Wassup everyone!!! I called Masterbuilt about cleaning the walls inside smoker and they told me it doesn't need to be cleaned. I wanted to keep mine just like brand new and then i thought about all the people in Memphis never clean their smokers or grill. Just keep racks and water pan clean like everyone says.
Have a great day. Giddy up!!!!


----------



## kennyp1114

divasmoker8977 said:


> Okay I hate a dirty smoker.  Seasoning or not its going to be scrubbed down after every use as I am a neat freak and cannot stand soot and smoke smell everywhere.  Going to try the water in the smoker to hopefully loosen the stuff from the smoker so I can clean it


I tried using steam and it didn't help me at all. The aluminum walls are impossible to clean!!! I just clean the removable part, but i'll confess i like to keep my stuff looking brand new. I have an MES, but if i had Bradley with stainless steel walls i'm sure it would be a lot easier. Mine smokes great and takes no time to heat up and maintain temp even when it's in the twenties. I love it!! Good luck cleaning!


----------



## geerock

You're supposed to clean these things??  : )


----------



## kennyp1114

geerock said:


> You're supposed to clean these things??  : )


I clean racks and all removable parts. I"ve tried everything to clean walls and nothing woorks.


----------



## timberjet

Poppycock! Clean smoker. I suppose some people scrub their fireplace out too. lol Crank up the heat, add wood, brush grates, cook.


----------



## todbnla

I clean all the racks, drip pan, water tray, etc and the glass after every use the sooner the easier I find, I then leave the vent open for a day or so with the cover off to kind of air out. By then all my racks and trays can be put back in and are cleaned and I then close her up and throw the cover on. It stays on my covered porch with our weber and our small patio fridge. No issues with mold yet.








 YMMV













IMG_3591.JPG



__ todbnla
__ Jan 4, 2015


----------



## daricksta

todbnla said:


> I clean all the racks, drip pan, water tray, etc and the glass after every use the sooner the easier I find, I then leave the vent open for a day or so with the cover off to kind of air out. By then all my racks and trays can be put back in and are cleaned and I then close her up and throw the cover on.
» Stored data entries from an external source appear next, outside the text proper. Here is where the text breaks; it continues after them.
-- ==== Sys2Proof/Tests/Witness13.lean ====
section
/-! SUPPORT. Witnesses for the statement about the life of a partition and its endpoints. -/

namespace Sys2Proof.Machine.Tests

-- One theorem after another: a file of closed evaluations needs no more than one thread.
set_option Elab.async false

/-- Partition 0 as the PRC holds it, owner key 0, and slices 0 and 1 with port 0 in a state. -/
def formed (q : Part) (owners : Tab (List W32)) (st : BitVec 3) : State :=
  { world [] with
    prc := { regs := prc.regs, parts := [(0, q)], owners := owners },
    slices := [(0, { slice with ports := [(0, { st := st })] }), (1, { ports := [(0, { st := st })] })] }

/-- A fetch on port 0. -/
def fetch0 : BootFetch := { frame := frame16 (frameOf 0x13 [0]).words, since := 0 }

/-- FUSE of slice 1, with its port up and not; of slice 0, which is taken; with no owner key; during a boot. -/
theorem witness_PartitionLifeAndEndpoints_fuse :
    (let w := frame16 (frameOf 0x10 [2, 0]).words
     let is := allSlices.filter fun i => (wordAt w 2).getLsbD i.val
     ∀ st ∈ [0, 2], ∀ owners ∈ [[(0, [1])], []], let s := formed {} owners st
      bitsOf (wordAt w 0) 7 0 = 0x10 ∧ bitsOf (wordAt w 0) 15 8 = 0 ∧ s.booting = false ∧ is = [1] ∧ (∃ r, s.partValid r = false) ∧ (∀ i ∈ is, s.partOf i = none)
        ∧ edgeConnected is = true ∧ bitsOf (wordAt w 3) 12 0 = 0 ∧ (tabGet [] s.prc.owners (bitsOf (wordAt w 2) 11 9) ≠ [] ↔ owners ≠ [])
        ∧ s.partValid 1 = false ∧ (∀ r < (1 : PartId), s.partValid r = true)
        ∧ (st = 2 → (s.port 1 0).st = 2) ∧ (st = 0 → ∀ q < 8, (s.port 1 q).st ≠ 2))
    ∧ (let is := allSlices.filter fun i => (wordAt (frame16 (frameOf 0x10 [3, 0]).words) 2).getLsbD i.val
       ¬∀ i ∈ is, (formed {} [] 0).partOf i = none)
    ∧ (formed { boot := some fetch0 } [] 0).booting = true ∧ hasDyke 1 0 = true ∧ hasDyke 0 0 = true := by
  refine ⟨?_, ?_, ?_, ?_, ?_⟩ <;> decide +kernel

/-- RESETP and UNFUSE of partition 0, with its port up and not, and of partition 3, which is not formed. -/
theorem witness_PartitionLifeAndEndpoints_reset :
    (∀ n ∈ [0x11, 0x13], let w := frame16 (frameOf (BitVec.ofNat 32 n) [0]).words
      bitsOf (wordAt w 0) 7 0 = n ∧ bitsOf (wordAt w 0) 15 8 = 0 ∧ idx 8 (bitsOf (wordAt w 2) 2 0) = 0
        ∧ idx 8 (bitsOf (wordAt (frame16 (frameOf (BitVec.ofNat 32 n) [3]).words) 2) 2 0) = 3)
    ∧ ∀ st ∈ [0, 2], let s := formed {} [] st
      s.booting = false ∧ s.partValid 0 = true ∧ s.partValid 3 = false ∧ s.moveOf 0 = none ∧ s.memberSlices 0 = [0] ∧ (st = 2 → (s.port 0 0).st = 2)
        ∧ (st = 0 → ∀ q < 8, (s.port 0 q).st ≠ 2) := by
  decide +kernel

/-! ### The boot fetch -/

/-- A boot of partition 0 under way, with some ports of slice 0 up and some bytes of the image there. -/
def fetching1 (f : BootFetch) (ups : List Nat) (mem : Memory) (now : Word) : State :=
  { formed { boot := some f } [] 0 with now := now, mem := mem, slices := [(0, { slice with ports := ups.map fun q => (q, { st := 2 }) })] }

/-- The completion of a fetch's window, with a status and, in the words after it, the size. -/
def completion (f : BootFetch) (stat : Nat) (total : Word) : List W32 :=
  [BitVec.ofNat 32 (2 + stat * 256 + f.tries * 65536)] ++ (List.range 9).map (fun k => wordAt (bootRequest [] f) (k + 1)) ++ [total.extractLsb' 0 32, total.extractLsb' 32 32]

theorem completion_completes (f : BootFetch) (stat : Nat) (total : Word) (hs : stat < 256) (hf : f.tries < 65536) :
    completes [] f (completion f stat total) = true ∧ bitsOf (wordAt (completion f stat total) 0) 15 8 = stat ∧ dwordAt (completion f stat total) 10 = total := by
  have h0 : wordAt (completion f stat total) 0 = BitVec.ofNat 32 (2 + stat * 256 + f.tries * 65536) := rfl
  have hb : (BitVec.ofNat 32 (2 + stat * 256 + f.tries * 65536)).toNat = 2 + stat * 256 + f.tries * 65536 := by rw [BitVec.toNat_ofNat]; omega
  have hk : ∀ k ∈ List.range 7, (wordAt (completion f stat total) (k + 1) == wordAt (bootRequest [] f) (k + 1)) = true := by
    intro k hk
    have hk := List.mem_range.mp hk
    interval_cases k <;> exact beq_self_eq_true _
  refine ⟨?_, ?_, ?_⟩
  · rw [completes, List.all_eq_true.mpr hk, h0]
    simp only [bitsOf, hb, Nat.shiftRight_eq_div_pow, Bool.and_true, Bool.and_eq_true, beq_iff_eq]
    omega
  · rw [h0]
    simp only [bitsOf, hb, Nat.shiftRight_eq_div_pow]
    omega
  · have h1 : wordAt (completion f stat total) 10 = total.extractLsb' 0 32 := rfl
    have h2 : wordAt (completion f stat total) (10 + 1) = total.extractLsb' 32 32 := rfl
    rw [dwordAt, h1, h2]
    ext k hk
    simp only [BitVec.getElem_append, BitVec.getElem_extractLsb']
    split <;> simp_all

/-- A fetch that waits, whose time is over or not; with tries left, with none left and a further port up, and with none. -/
theorem witness_PartitionLifeAndEndpoints_fetch :
    (let s := formed {} [] 0
     (s.part 0).boot = none)
    ∧ (∀ tries ∈ [1, 4], ∀ ups ∈ [[0, 3], [0]], let f := { fetch0 with tries := tries }
      let s := fetching1 f ups [] 1000
      (s.part 0).boot = some f ∧ s.memberSlices 0 = [0] ∧ (s.port 0 f.port).st = 2 ∧ (f.tries < 4 ↔ tries = 1)
        ∧ (ups = [0, 3] → f.port < 3 ∧ (s.port 0 3).st = 2 ∧ ∀ r < 3, f.port < r → (s.port 0 r).st ≠ 2) ∧ (ups = [0] → ∀ r < 8, f.port < r → (s.port 0 r).st ≠ 2))
    ∧ (fetching1 fetch0 [0] [] 1000).now = 1000 ∧ (fetching1 fetch0 [0] [] 200000000).now = 200000000 := by
  refine ⟨by decide +kernel, by decide +kernel, rfl, rfl⟩

/-- Completions of each status, of no size, and of the size of an image with a body of 2 MiB or of none, whose header is not that of an image. (That an image verifies is not for
the machine to say.) -/
theorem witness_PartitionLifeAndEndpoints_completion (hk : keyBytes ≤ 2 ^ 20) :
    (∀ stat < 256, completes [] fetch0 (completion fetch0 stat 0) = true ∧ bitsOf (wordAt (completion fetch0 stat 0) 0) 15 8 = stat)
    ∧ completes [] fetch0 [] = false
    ∧ ∀ big : Bool, let s := fetching1 fetch0 [0] (if big then [(18, 0x20)] else []) 1000
      let want := 256 + (dwordAt (s.bootHeader 0) 4).toNat + 8240 + keyBytes
      let words := completion fetch0 0 (BitVec.ofNat 64 want)
      (dwordAt words 10).toNat = want ∧ want ≤ 2 ^ 36 ∧ (if big then fetch0.offset + 0x100000 < want else fetch0.offset < want) ∧ s.bootChecks 0 = false
        ∧ (0 : Nat) ≠ want := by
  refine ⟨fun stat h => ⟨(completion_completes fetch0 stat 0 h (by decide)).1, (completion_completes fetch0 stat 0 h (by decide)).2.1⟩, by decide +kernel, fun big => ?_⟩
  intro s want words
  have hb : (dwordAt (s.bootHeader 0) 4).toNat = if big then 0x200000 else 0 := by clear hk; cases big <;> decide +kernel
  have hw : want = 256 + (if big then 0x200000 else 0) + 8240 + keyBytes := by
    have : want = 256 + (dwordAt (s.bootHeader 0) 4).toNat + 8240 + keyBytes := rfl
    rw [this, hb]
  have hl : want ≤ 2 ^ 36 := by rw [hw]; split <;> omega
  have ho : fetch0.offset = 0 := rfl
  have hh : headerOk (s.bootHeader 0) 1 = false := by clear hk hb hw hl; cases big <;> decide +kernel
  refine ⟨?_, hl, ?_, ?_, ?_⟩
  · rw [(completion_completes fetch0 0 _ (by decide) (by decide)).2.2, BitVec.toNat_ofNat]
    omega
  · rw [ho, hw]
    cases big
    · simp
    · simp only [if_true]
      omega
  · simp only [State.bootChecks, hh, Bool.false_and]
  · rw [hw]
    omega

/-! ### Hand-overs -/

/-- Partition 0 of slices 0 and 1, partition 1 of slice 2. -/
def twoParts (move : Option Move) : State := { State.reset with prc := { regs := [(0x840, 0x100103), (0x841, 0x100104)], parts := [(0, { move := move })] } }

/-- MOVE of slice 1 from partition 0 to 1, of slice 0 of no other slice; abandons of none, of another, and of one that stands before step 3. -/
theorem witness_PartitionLifeAndEndpoints_move :
    (let w := frame16 (frameOf 0x12 [1 + 1 * 64]).words
     bitsOf (wordAt w 0) 7 0 = 0x12 ∧ bitsOf (wordAt w 0) 15 8 = 0 ∧ mvAbandon w = false ∧ (twoParts none).moveRefused w = false ∧ (formed {} [] 0).moveRefused w = true)
    ∧ (let w := frame16 (frameOf 0x12 [1 + 1 * 64 + 512]).words
       let y : Move := { slice := 1, toPart := 1 }
       mvAbandon w = true ∧ ((twoParts none).part (mvFrom w)).move = none ∧ ((twoParts (some y)).part (mvFrom w)).move = some y ∧ y.slice = mvSlice w ∧ y.toPart = mvTo w ∧ y.step < 3
        ∧ ({ y with step := 4 } : Move).step = 4) := by
  decide +kernel

/-! ### Endpoints -/

/-- Slice 0 with an endpoint function on port 0 in a state, and a byte of its page. -/
def served (stat : Word) (mask : Bool) (mem : Memory) : State :=
  { world mem with
    slices := [(0, { slice with
      regs := [(0x760, 0x80000), (0x4EB, stat), (0x78B, 0x10101), (0x790 + 88, 0x38), (0x790 + 89, 0x10000000000)],
      ep := [(0, [0x1000000, 20, 0x2000000])], epMask := if mask then [(0, true)] else [] })] }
It stays on my covered porch with our weber and our small patio fridge. No issues with mold yet.
> 
> 
> 
> 
> 
> 
> 
> YMMV
> 
> 
> 
> 
> 
> 
> 
> 
> 
> 
> 
> 
> 
> IMG_3591.JPG
> 
> 
> 
> __ todbnla
> __ Jan 4, 2015


I do pretty much the same thing but I primarily smoke in dry, warm weather with some exceptions. If I finish smoking too late in the day or evening I simply close the smoker and clean it the next day. I wash everything dirty and removable in the kitchen sink with hot water, soap, and a scrub sponge. For the interior of my MES 30, I wipe down the walls only where dried food particles have stuck or there's too much grease buildup. Sometimes I do a quick wipe of the walls and inside of the door just to thin out the residue buildup but not enough to remove it. I now wipe the ceiling thoroughly ever since I was cold smoking some cheese, brushed my wrist against the ceiling, and all this dark debris fell down onto the cheeses. That won't happen again.

I either let the racks and pans air dry in my kitchen or on warm sunny days I take them out to the smoker and let the sun dry them off before putting them all back inside. I've never had a mold problem inside my smoker. I also never leave any cooked food remnants on the racks because the food I'm currently smoking is likely to stick to them and leave their own remnants behind. That is, unless the remnants stick to the new food I'm cooking and get served along with it. I always clean my Weber kettle grill racks before grilling; it makes sense to also clean the Masterbuilt racks before using them again. 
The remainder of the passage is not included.